WHAT THIS TASK INVOLVES >>
Below is a block of entries; repeat exactly the lines starting at the line that contains "le_rfl).trans (if_pos rfl)" and ending at the line that contains "theorem doubleDigits_value (ds", both included.

PROVIDED ENTRIES >>
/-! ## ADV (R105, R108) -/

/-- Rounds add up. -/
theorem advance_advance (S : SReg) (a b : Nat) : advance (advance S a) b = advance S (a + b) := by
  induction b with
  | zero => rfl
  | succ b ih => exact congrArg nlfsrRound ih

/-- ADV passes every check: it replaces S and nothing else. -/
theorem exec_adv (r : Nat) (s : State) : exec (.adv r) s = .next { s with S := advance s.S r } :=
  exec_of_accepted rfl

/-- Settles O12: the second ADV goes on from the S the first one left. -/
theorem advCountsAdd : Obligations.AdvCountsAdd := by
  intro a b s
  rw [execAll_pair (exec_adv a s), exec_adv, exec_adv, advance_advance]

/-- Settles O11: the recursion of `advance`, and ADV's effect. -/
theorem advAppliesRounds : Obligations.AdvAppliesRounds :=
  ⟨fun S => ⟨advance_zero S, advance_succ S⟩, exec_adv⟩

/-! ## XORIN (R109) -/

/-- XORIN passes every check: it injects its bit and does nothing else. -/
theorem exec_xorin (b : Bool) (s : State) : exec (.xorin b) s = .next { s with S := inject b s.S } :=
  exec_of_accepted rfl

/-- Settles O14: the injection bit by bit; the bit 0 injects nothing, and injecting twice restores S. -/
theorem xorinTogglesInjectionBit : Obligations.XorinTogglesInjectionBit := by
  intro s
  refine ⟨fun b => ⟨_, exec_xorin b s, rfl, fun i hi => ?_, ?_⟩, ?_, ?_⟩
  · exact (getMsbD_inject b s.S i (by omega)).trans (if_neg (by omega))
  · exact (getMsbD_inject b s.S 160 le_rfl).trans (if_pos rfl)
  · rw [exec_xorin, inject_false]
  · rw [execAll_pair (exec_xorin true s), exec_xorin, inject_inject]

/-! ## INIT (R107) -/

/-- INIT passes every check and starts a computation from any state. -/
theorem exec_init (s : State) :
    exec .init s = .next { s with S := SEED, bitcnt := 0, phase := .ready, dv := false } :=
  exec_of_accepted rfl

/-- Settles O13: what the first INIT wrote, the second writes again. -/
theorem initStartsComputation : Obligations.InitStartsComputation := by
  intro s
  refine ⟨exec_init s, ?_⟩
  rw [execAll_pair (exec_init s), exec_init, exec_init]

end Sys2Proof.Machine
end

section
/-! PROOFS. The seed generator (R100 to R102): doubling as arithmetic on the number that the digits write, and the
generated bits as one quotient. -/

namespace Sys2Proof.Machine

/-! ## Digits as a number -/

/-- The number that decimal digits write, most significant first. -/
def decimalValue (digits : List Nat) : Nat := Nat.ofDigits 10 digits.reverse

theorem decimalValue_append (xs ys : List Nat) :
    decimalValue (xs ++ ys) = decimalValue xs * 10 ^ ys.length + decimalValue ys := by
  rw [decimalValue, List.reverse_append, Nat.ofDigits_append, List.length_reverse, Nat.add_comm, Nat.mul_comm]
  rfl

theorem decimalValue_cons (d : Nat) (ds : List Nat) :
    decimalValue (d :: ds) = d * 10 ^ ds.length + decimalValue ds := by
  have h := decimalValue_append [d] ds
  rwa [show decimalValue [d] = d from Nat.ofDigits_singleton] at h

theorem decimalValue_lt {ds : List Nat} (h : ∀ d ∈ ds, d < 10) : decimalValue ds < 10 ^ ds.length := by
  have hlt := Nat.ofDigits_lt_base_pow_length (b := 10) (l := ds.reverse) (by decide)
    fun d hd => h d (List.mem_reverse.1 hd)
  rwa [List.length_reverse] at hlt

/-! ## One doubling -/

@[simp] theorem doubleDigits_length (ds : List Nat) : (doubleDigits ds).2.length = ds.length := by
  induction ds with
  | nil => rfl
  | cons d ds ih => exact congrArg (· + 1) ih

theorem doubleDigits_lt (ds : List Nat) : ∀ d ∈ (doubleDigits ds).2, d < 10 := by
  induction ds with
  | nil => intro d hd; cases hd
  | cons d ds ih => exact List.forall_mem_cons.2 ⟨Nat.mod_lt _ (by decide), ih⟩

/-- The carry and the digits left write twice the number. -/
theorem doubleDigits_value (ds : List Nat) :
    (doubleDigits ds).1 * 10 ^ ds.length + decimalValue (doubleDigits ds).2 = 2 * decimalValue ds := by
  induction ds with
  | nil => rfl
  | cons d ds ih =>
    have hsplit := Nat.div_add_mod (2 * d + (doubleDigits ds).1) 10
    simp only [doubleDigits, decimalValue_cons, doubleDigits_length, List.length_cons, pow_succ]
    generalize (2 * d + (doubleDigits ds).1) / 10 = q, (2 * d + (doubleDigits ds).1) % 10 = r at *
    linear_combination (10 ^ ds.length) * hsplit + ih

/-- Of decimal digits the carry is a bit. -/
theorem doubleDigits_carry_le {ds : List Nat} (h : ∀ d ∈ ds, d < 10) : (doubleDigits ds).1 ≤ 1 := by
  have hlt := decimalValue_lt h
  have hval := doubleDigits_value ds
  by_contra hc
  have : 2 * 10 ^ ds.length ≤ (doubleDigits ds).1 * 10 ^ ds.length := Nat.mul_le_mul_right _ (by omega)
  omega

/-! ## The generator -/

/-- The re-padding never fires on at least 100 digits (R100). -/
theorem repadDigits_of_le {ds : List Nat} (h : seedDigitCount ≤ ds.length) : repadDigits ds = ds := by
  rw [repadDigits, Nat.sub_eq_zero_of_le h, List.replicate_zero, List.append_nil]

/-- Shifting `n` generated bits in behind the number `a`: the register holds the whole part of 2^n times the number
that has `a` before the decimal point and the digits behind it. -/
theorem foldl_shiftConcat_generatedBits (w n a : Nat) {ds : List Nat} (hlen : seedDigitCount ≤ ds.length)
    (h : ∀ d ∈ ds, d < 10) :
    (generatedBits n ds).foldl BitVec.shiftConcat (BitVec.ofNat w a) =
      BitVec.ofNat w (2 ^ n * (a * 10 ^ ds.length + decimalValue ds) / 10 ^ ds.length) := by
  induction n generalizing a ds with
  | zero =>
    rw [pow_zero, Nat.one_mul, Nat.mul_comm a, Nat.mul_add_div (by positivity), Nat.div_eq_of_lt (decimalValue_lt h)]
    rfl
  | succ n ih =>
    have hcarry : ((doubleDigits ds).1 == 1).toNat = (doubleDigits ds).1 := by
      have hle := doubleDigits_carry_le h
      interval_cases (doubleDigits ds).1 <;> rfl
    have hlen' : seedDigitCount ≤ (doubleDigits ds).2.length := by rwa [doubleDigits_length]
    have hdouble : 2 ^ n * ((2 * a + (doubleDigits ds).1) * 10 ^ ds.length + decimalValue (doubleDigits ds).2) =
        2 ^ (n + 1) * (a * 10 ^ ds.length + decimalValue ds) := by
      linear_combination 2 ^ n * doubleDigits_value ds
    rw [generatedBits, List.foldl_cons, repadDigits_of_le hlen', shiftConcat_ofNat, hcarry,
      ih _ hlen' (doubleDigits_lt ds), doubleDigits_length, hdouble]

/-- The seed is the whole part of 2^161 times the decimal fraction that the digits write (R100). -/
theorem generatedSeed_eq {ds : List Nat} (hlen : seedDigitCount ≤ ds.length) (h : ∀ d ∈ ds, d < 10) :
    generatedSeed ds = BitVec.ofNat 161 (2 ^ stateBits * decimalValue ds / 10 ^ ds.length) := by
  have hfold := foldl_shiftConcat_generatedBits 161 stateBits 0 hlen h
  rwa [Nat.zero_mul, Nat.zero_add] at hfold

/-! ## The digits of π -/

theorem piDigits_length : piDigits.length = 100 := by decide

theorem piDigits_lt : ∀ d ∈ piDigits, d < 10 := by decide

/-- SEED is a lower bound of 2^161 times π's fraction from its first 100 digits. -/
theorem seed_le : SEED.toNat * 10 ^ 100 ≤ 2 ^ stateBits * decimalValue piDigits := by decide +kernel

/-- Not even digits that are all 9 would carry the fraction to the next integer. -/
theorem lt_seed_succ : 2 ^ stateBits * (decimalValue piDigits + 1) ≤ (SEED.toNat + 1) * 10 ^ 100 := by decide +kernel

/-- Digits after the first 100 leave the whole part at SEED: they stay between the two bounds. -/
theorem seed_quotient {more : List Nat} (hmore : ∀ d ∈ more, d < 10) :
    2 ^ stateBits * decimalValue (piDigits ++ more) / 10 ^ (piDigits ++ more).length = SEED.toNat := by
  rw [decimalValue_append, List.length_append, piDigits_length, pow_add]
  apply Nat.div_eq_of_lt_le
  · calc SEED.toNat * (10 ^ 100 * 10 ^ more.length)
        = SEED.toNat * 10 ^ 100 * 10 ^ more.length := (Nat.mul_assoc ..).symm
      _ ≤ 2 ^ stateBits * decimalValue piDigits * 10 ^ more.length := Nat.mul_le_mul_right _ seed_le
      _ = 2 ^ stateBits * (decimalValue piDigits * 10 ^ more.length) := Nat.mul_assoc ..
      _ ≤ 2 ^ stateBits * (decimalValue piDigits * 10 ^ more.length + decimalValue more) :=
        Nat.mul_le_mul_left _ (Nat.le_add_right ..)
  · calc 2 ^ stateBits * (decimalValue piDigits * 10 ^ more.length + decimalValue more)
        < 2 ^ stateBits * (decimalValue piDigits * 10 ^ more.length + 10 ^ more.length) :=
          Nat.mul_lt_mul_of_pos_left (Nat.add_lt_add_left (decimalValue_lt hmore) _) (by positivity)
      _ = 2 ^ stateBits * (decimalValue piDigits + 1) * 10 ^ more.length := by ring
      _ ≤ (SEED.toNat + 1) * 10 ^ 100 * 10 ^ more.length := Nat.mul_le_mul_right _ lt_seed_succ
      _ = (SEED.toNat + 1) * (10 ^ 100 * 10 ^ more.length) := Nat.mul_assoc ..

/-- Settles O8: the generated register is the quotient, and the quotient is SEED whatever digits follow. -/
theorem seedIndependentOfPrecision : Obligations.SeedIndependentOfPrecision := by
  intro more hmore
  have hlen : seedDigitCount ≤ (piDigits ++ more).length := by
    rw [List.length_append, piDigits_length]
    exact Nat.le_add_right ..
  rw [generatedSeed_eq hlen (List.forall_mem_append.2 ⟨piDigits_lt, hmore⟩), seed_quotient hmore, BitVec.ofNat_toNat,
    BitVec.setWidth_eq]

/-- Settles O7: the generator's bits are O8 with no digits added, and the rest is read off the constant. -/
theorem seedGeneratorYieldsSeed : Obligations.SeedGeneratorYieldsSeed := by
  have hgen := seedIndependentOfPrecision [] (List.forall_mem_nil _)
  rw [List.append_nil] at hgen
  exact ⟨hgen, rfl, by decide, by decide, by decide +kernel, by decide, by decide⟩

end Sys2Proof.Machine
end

FINAL ANSWER >>
  · exact (getMsbD_inject b s.S 160 le_rfl).trans (if_pos rfl)
  · rw [exec_xorin, inject_false]
  · rw [execAll_pair (exec_xorin true s), exec_xorin, inject_inject]

/-! ## INIT (R107) -/

/-- INIT passes every check and starts a computation from any state. -/
theorem exec_init (s : State) :
    exec .init s = .next { s with S := SEED, bitcnt := 0, phase := .ready, dv := false } :=
  exec_of_accepted rfl

/-- Settles O13: what the first INIT wrote, the second writes again. -/
theorem initStartsComputation : Obligations.InitStartsComputation := by
  intro s
  refine ⟨exec_init s, ?_⟩
  rw [execAll_pair (exec_init s), exec_init, exec_init]

end Sys2Proof.Machine
end

section
/-! PROOFS. The seed generator (R100 to R102): doubling as arithmetic on the number that the digits write, and the
generated bits as one quotient. -/

namespace Sys2Proof.Machine

/-! ## Digits as a number -/

/-- The number that decimal digits write, most significant first. -/
def decimalValue (digits : List Nat) : Nat := Nat.ofDigits 10 digits.reverse

theorem decimalValue_append (xs ys : List Nat) :
    decimalValue (xs ++ ys) = decimalValue xs * 10 ^ ys.length + decimalValue ys := by
  rw [decimalValue, List.reverse_append, Nat.ofDigits_append, List.length_reverse, Nat.add_comm, Nat.mul_comm]
  rfl

theorem decimalValue_cons (d : Nat) (ds : List Nat) :
    decimalValue (d :: ds) = d * 10 ^ ds.length + decimalValue ds := by
  have h := decimalValue_append [d] ds
  rwa [show decimalValue [d] = d from Nat.ofDigits_singleton] at h

theorem decimalValue_lt {ds : List Nat} (h : ∀ d ∈ ds, d < 10) : decimalValue ds < 10 ^ ds.length := by
  have hlt := Nat.ofDigits_lt_base_pow_length (b := 10) (l := ds.reverse) (by decide)
    fun d hd => h d (List.mem_reverse.1 hd)
  rwa [List.length_reverse] at hlt

/-! ## One doubling -/

@[simp] theorem doubleDigits_length (ds : List Nat) : (doubleDigits ds).2.length = ds.length := by
  induction ds with
  | nil => rfl
  | cons d ds ih => exact congrArg (· + 1) ih

theorem doubleDigits_lt (ds : List Nat) : ∀ d ∈ (doubleDigits ds).2, d < 10 := by
  induction ds with
  | nil => intro d hd; cases hd
  | cons d ds ih => exact List.forall_mem_cons.2 ⟨Nat.mod_lt _ (by decide), ih⟩

/-- The carry and the digits left write twice the number. -/
theorem doubleDigits_value (ds : List Nat) :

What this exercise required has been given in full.